La question est, comme chacun le sait : « Etes-vous pour ou contre les essais sur les animaux ? Pourquoi ? », ce à quoi j’ai répondu « non, c’est en ce qui me concerne éthiquement indéfendable, et je m’inquiète d'ailleurs, à ce propos, de la dérive sur les fœtus humains » ; c’est mon opinion et, tu l’as dit toi-même, c’est mon droit !

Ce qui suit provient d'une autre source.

-- ==== Sys2Proof/Machine/Flags.lean ====
section
/-! DEFINITION. What is computed from the flags: the code of a fault (R161), the status word (R32), the phase (R34) and
the output ports (R64). -/

namespace Sys2Proof.Machine

/-- The three bits of `ERR` for each cause (R161). -/
def errBits (c : ErrCode) : BitVec 3 :=
  match c with
  | .none => 0#3
  | .illegalOpcode => 1#3
  | .noKey => 2#3
  | .sequence => 3#3
  | .length => 4#3

/-- FLT, `status[3]`: 1 when a fault is recorded (R32). -/
def faultFlag (s : State) : Bool := s.err != .none

/-- `BUFLEN` as a 5-bit number (R26, R32). -/
def bufLenBits (s : State) : BitVec 5 := BitVec.ofNat 5 s.bufLen.val

/-- The status word (R32): `000`, BUFLEN, `0`, ERR, FLT, DV, MA, KV from bit 15 down to bit 0. -/
def status (s : State) : BitVec 16 :=
  (0#3 ++ bufLenBits s ++ 0#1 ++ errBits s.err ++ BitVec.ofBool (faultFlag s) ++ BitVec.ofBool s.dv
    ++ BitVec.ofBool s.ma ++ BitVec.ofBool s.kv : BitVec (3 + 5 + 1 + 3 + 1 + 1 + 1 + 1))

/-- The phases of R34. -/
inductive Phase where
  | nokey
  | idle
  | active
  | fault
  deriving DecidableEq, Repr

/-- The phase, a function of `ERR`, `KV` and `MA` (R34). -/
def phase (s : State) : Phase :=
  if s.err ≠ .none then .fault
  else if s.kv = false then .nokey
  else if s.ma = false then .idle
  else .active

/-- The output ports (R64). -/
structure PortOutputs where
  cmdReady : Bool
  dout : Block
  status : BitVec 16
  deriving DecidableEq, Repr

/-- The output ports at the instants the model has, those at which `cmd_ready = 1` (R65, R66): `dout` shows `DOUT`, not
gated by `DV` (R37), and `status` the status word. -/
def outputs (s : State) : PortOutputs := { cmdReady := true, dout := s.dout, status := status s }

end Sys2Proof.Machine
end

C’est pourquoi j’ai été très étonnée de la violence et de l’agressivité de ta réponse, d’une part , et de son contenu, d’autre part : tu m’accuses notamment sur des sujets que toi seule aborde et avec une virulence hors de propos.
Il est intéressant,d’ailleurs, que tu m’accuses de prôner des choses, alors que ce n’est pas le cas, ce dont, par contre tu uses par ton intolérance et tes idées toutes faites , du genre « quand on pense ceci, on fait ceci », « quand on croit à cela, on agit comme cela », etc.

En fait, je suis en (presque) parfaite harmonie avec moi-même, car j’ai appris à accepter mes défauts, mes défaillances et mes contradictions, ce qui ne semble pas être ton cas et c’est la seule raison que je vois à tout ton blabla venimeux !

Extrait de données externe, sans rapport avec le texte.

-- ==== Sys2Proof/Laws/State.lean ====
section
/-! SUPPORT. What every register holds after each shared operation: one lemma per operation and register, so that no
proof unfolds a record update. -/

namespace Sys2Proof.Machine

@[simp] theorem reset_key : State.reset.key = 0#128 := rfl
@[simp] theorem reset_k1 : State.reset.k1 = 0#128 := rfl
@[simp] theorem reset_k2 : State.reset.k2 = 0#128 := rfl
@[simp] theorem reset_cv : State.reset.cv = 0#128 := rfl
@[simp] theorem reset_buf : State.reset.buf = 0#128 := rfl
@[simp] theorem reset_bufLen : State.reset.bufLen = 0 := rfl
@[simp] theorem reset_dout : State.reset.dout = 0#128 := rfl
@[simp] theorem reset_kv : State.reset.kv = false := rfl
@[simp] theorem reset_ma : State.reset.ma = false := rfl
@[simp] theorem reset_dv : State.reset.dv = false := rfl
@[simp] theorem reset_err : State.reset.err = .none := rfl
@[simp] theorem reset_inputs : State.reset.inputs = [] := rfl

@[simp] theorem raise_key (s : State) (c : ErrCode) : (s.raise c).key = s.key := rfl
@[simp] theorem raise_k1 (s : State) (c : ErrCode) : (s.raise c).k1 = s.k1 := rfl
@[simp] theorem raise_k2 (s : State) (c : ErrCode) : (s.raise c).k2 = s.k2 := rfl
@[simp] theorem raise_cv (s : State) (c : ErrCode) : (s.raise c).cv = s.cv := rfl
@[simp] theorem raise_buf (s : State) (c : ErrCode) : (s.raise c).buf = s.buf := rfl
@[simp] theorem raise_bufLen (s : State) (c : ErrCode) : (s.raise c).bufLen = s.bufLen := rfl
@[simp] theorem raise_dout (s : State) (c : ErrCode) : (s.raise c).dout = s.dout := rfl
@[simp] theorem raise_kv (s : State) (c : ErrCode) : (s.raise c).kv = s.kv := rfl
@[simp] theorem raise_ma (s : State) (c : ErrCode) : (s.raise c).ma = s.ma := rfl
@[simp] theorem raise_dv (s : State) (c : ErrCode) : (s.raise c).dv = s.dv := rfl
@[simp] theorem raise_err (s : State) (c : ErrCode) : (s.raise c).err = c := rfl
@[simp] theorem raise_inputs (s : State) (c : ErrCode) : (s.raise c).inputs = s.inputs := rfl

@[simp] theorem clear_key (s : State) : s.clear.key = 0#128 := rfl
@[simp] theorem clear_k1 (s : State) : s.clear.k1 = 0#128 := rfl
@[simp] theorem clear_k2 (s : State) : s.clear.k2 = 0#128 := rfl
@[simp] theorem clear_cv (s : State) : s.clear.cv = 0#128 := rfl
@[simp] theorem clear_buf (s : State) : s.clear.buf = 0#128 := rfl
@[simp] theorem clear_bufLen (s : State) : s.clear.bufLen = 0 := rfl
@[simp] theorem clear_dout (s : State) : s.clear.dout = 0#128 := rfl
@[simp] theorem clear_kv (s : State) : s.clear.kv = false := rfl
@[simp] theorem clear_ma (s : State) : s.clear.ma = false := rfl
@[simp] theorem clear_dv (s : State) : s.clear.dv = false := rfl
@[simp] theorem clear_err (s : State) : s.clear.err = .none := rfl
@[simp] theorem clear_inputs (s : State) : s.clear.inputs = s.inputs := rfl

@[simp] theorem storeKey_key (km : KeyMaterial) (s : State) : (storeKey km s).key = km.rawKey := rfl
@[simp] theorem storeKey_k1 (km : KeyMaterial) (s : State) : (storeKey km s).k1 = km.subkey1 := rfl
@[simp] theorem storeKey_k2 (km : KeyMaterial) (s : State) : (storeKey km s).k2 = km.subkey2 := rfl
@[simp] theorem storeKey_cv (km : KeyMaterial) (s : State) : (storeKey km s).cv = s.cv := rfl
@[simp] theorem storeKey_buf (km : KeyMaterial) (s : State) : (storeKey km s).buf = s.buf := rfl
@[simp] theorem storeKey_bufLen (km : KeyMaterial) (s : State) : (storeKey km s).bufLen = s.bufLen := rfl
@[simp] theorem storeKey_dout (km : KeyMaterial) (s : State) : (storeKey km s).dout = s.dout := rfl
@[simp] theorem storeKey_kv (km : KeyMaterial) (s : State) : (storeKey km s).kv = true := rfl
@[simp] theorem storeKey_ma (km : KeyMaterial) (s : State) : (storeKey km s).ma = s.ma := rfl
@[simp] theorem storeKey_dv (km : KeyMaterial) (s : State) : (storeKey km s).dv = s.dv := rfl
@[simp] theorem storeKey_err (km : KeyMaterial) (s : State) : (storeKey km s).err = s.err := rfl
@[simp] theorem storeKey_inputs (km : KeyMaterial) (s : State) : (storeKey km s).inputs = s.inputs := rfl

@[simp] theorem deliver_key (v : Block) (s : State) : (deliver v s).key = s.key := rfl
@[simp] theorem deliver_k1 (v : Block) (s : State) : (deliver v s).k1 = s.k1 := rfl
@[simp] theorem deliver_k2 (v : Block) (s : State) : (deliver v s).k2 = s.k2 := rfl
@[simp] theorem deliver_cv (v : Block) (s : State) : (deliver v s).cv = s.cv := rfl
@[simp] theorem deliver_buf (v : Block) (s : State) : (deliver v s).buf = s.buf := rfl
@[simp] theorem deliver_bufLen (v : Block) (s : State) : (deliver v s).bufLen = s.bufLen := rfl
@[simp] theorem deliver_dout (v : Block) (s : State) : (deliver v s).dout = v := rfl
@[simp] theorem deliver_kv (v : Block) (s : State) : (deliver v s).kv = s.kv := rfl
@[simp] theorem deliver_ma (v : Block) (s : State) : (deliver v s).ma = s.ma := rfl
@[simp] theorem deliver_dv (v : Block) (s : State) : (deliver v s).dv = true := rfl
@[simp] theorem deliver_err (v : Block) (s : State) : (deliver v s).err = s.err := rfl
@[simp] theorem deliver_inputs (v : Block) (s : State) : (deliver v s).inputs = s.inputs := rfl

@[simp] theorem beginMessage_key (iv : Block) (s : State) : (beginMessage iv s).key = s.key := rfl
@[simp] theorem beginMessage_k1 (iv : Block) (s : State) : (beginMessage iv s).k1 = s.k1 := rfl
@[simp] theorem beginMessage_k2 (iv : Block) (s : State) : (beginMessage iv s).k2 = s.k2 := rfl
@[simp] theorem beginMessage_cv (iv : Block) (s : State) : (beginMessage iv s).cv = iv := rfl
@[simp] theorem beginMessage_buf (iv : Block) (s : State) : (beginMessage iv s).buf = 0#128 := rfl
@[simp] theorem beginMessage_bufLen (iv : Block) (s : State) : (beginMessage iv s).bufLen = 0 := rfl
@[simp] theorem beginMessage_dout (iv : Block) (s : State) : (beginMessage iv s).dout = s.dout := rfl
@[simp] theorem beginMessage_kv (iv : Block) (s : State) : (beginMessage iv s).kv = s.kv := rfl
@[simp] theorem beginMessage_ma (iv : Block) (s : State) : (beginMessage iv s).ma = true := rfl
@[simp] theorem beginMessage_dv (iv : Block) (s : State) : (beginMessage iv s).dv = s.dv := rfl
@[simp] theorem beginMessage_err (iv : Block) (s : State) : (beginMessage iv s).err = s.err := rfl
@[simp] theorem beginMessage_inputs (iv : Block) (s : State) : (beginMessage iv s).inputs = s.inputs := rfl

@[simp] theorem chainBlock_key (cfg : Config) (s : State) : (chainBlock cfg s).key = s.key := rfl
@[simp] theorem chainBlock_k1 (cfg : Config) (s : State) : (chainBlock cfg s).k1 = s.k1 := rfl
@[simp] theorem chainBlock_k2 (cfg : Config) (s : State) : (chainBlock cfg s).k2 = s.k2 := rfl
@[simp] theorem chainBlock_cv (cfg : Config) (s : State) : (chainBlock cfg s).cv = cfg.encrypt s.key (s.cv ^^^ s.buf) := rfl
@[simp] theorem chainBlock_buf (cfg : Config) (s : State) : (chainBlock cfg s).buf = 0#128 := rfl
@[simp] theorem chainBlock_bufLen (cfg : Config) (s : State) : (chainBlock cfg s).bufLen = 0 := rfl
@[simp] theorem chainBlock_dout (cfg : Config) (s : State) : (chainBlock cfg s).dout = s.dout := rfl
@[simp] theorem chainBlock_kv (cfg : Config) (s : State) : (chainBlock cfg s).kv = s.kv := rfl
@[simp] theorem chainBlock_ma (cfg : Config) (s : State) : (chainBlock cfg s).ma = s.ma := rfl
@[simp] theorem chainBlock_dv (cfg : Config) (s : State) : (chainBlock cfg s).dv = s.dv := rfl
@[simp] theorem chainBlock_err (cfg : Config) (s : State) : (chainBlock cfg s).err = s.err := rfl
@[simp] theorem chainBlock_inputs (cfg : Config) (s : State) : (chainBlock cfg s).inputs = s.inputs := rfl

@[simp] theorem putByte_key (b : Byte) (s : State) : (putByte b s).key = s.key := rfl
@[simp] theorem putByte_k1 (b : Byte) (s : State) : (putByte b s).k1 = s.k1 := rfl
@[simp] theorem putByte_k2 (b : Byte) (s : State) : (putByte b s).k2 = s.k2 := rfl
@[simp] theorem putByte_cv (b : Byte) (s : State) : (putByte b s).cv = s.cv := rfl
@[simp] theorem putByte_buf (b : Byte) (s : State) : (putByte b s).buf = setByte s.buf s.bufLen.val b := rfl
@[simp] theorem putByte_bufLen (b : Byte) (s : State) : (putByte b s).bufLen = s.bufLen + 1 := rfl
@[simp] theorem putByte_dout (b : Byte) (s : State) : (putByte b s).dout = s.dout := rfl
@[simp] theorem putByte_kv (b : Byte) (s : State) : (putByte b s).kv = s.kv := rfl
@[simp] theorem putByte_ma (b : Byte) (s : State) : (putByte b s).ma = s.ma := rfl
@[simp] theorem putByte_dv (b : Byte) (s : State) : (putByte b s).dv = s.dv := rfl
@[simp] theorem putByte_err (b : Byte) (s : State) : (putByte b s).err = s.err := rfl
@[simp] theorem putByte_inputs (b : Byte) (s : State) : (putByte b s).inputs = s.inputs := rfl

@[simp] theorem endMessage_key (tag : Block) (s : State) : (endMessage tag s).key = s.key := rfl
@[simp] theorem endMessage_k1 (tag : Block) (s : State) : (endMessage tag s).k1 = s.k1 := rfl
@[simp] theorem endMessage_k2 (tag : Block) (s : State) : (endMessage tag s).k2 = s.k2 := rfl
@[simp] theorem endMessage_cv (tag : Block) (s : State) : (endMessage tag s).cv = tag := rfl
@[simp] theorem endMessage_buf (tag : Block) (s : State) : (endMessage tag s).buf = 0#128 := rfl
@[simp] theorem endMessage_bufLen (tag : Block) (s : State) : (endMessage tag s).bufLen = 0 := rfl
@[simp] theorem endMessage_dout (tag : Block) (s : State) : (endMessage tag s).dout = tag := rfl
@[simp] theorem endMessage_kv (tag : Block) (s : State) : (endMessage tag s).kv = s.kv := rfl
@[simp] theorem endMessage_ma (tag : Block) (s : State) : (endMessage tag s).ma = false := rfl
@[simp] theorem endMessage_dv (tag : Block) (s : State) : (endMessage tag s).dv = true := rfl
@[simp] theorem endMessage_err (tag : Block) (s : State) : (endMessage tag s).err = s.err := rfl
@[simp] theorem endMessage_inputs (tag : Block) (s : State) : (endMessage tag s).inputs = s.inputs := rfl

end Sys2Proof.Machine
end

Nous sommes tous isolés par nos sens car nous dépendons entièrement d’eux pour percevoir le monde : « traduttore, traditore » prend ici tout son sens, et il y a autant de vérités que d’êtres ; alors, vouloir appliquer sa vision du monde ainsi que les concepts qu’on en retire sur l’instant présent et insister à l’imposer aux autres en tant que Vérité Ultime est un manque flagrant de sagesse et de compassion, tant vis-à-vis des autres que de soi-même !

Donc, je ne suis pas du tout concernée par les règles de vie que tu imposes dans ta réponse, parce que mon monde à moi n’a pas la même couleur que le tien : cela ne t’autorise ni à m’insulter ni à me mépriser.

Comprendre cette relativité de nos perceptions et concepts, la méditer et l’accepter – lâcher-prise – permet d’accepter à leur tour nos contradictions, nos défauts, nos défaillances, bref notre imperfection… et celle des autres !
On en retire :
- une détente face au monde car on cesse de vouloir le changer, d’exiger qu’il soit tel que nous l’aurions aimé…
- une pacification du cœur et de l’esprit qui s’ouvrent avec bonheur à l’instant tel qu’il se présente…
- et,de fait, une cessation de la souffrance : tu devrais essayer, tu ne serais plus le jouet de ta colère, ni moi sa cible innocente !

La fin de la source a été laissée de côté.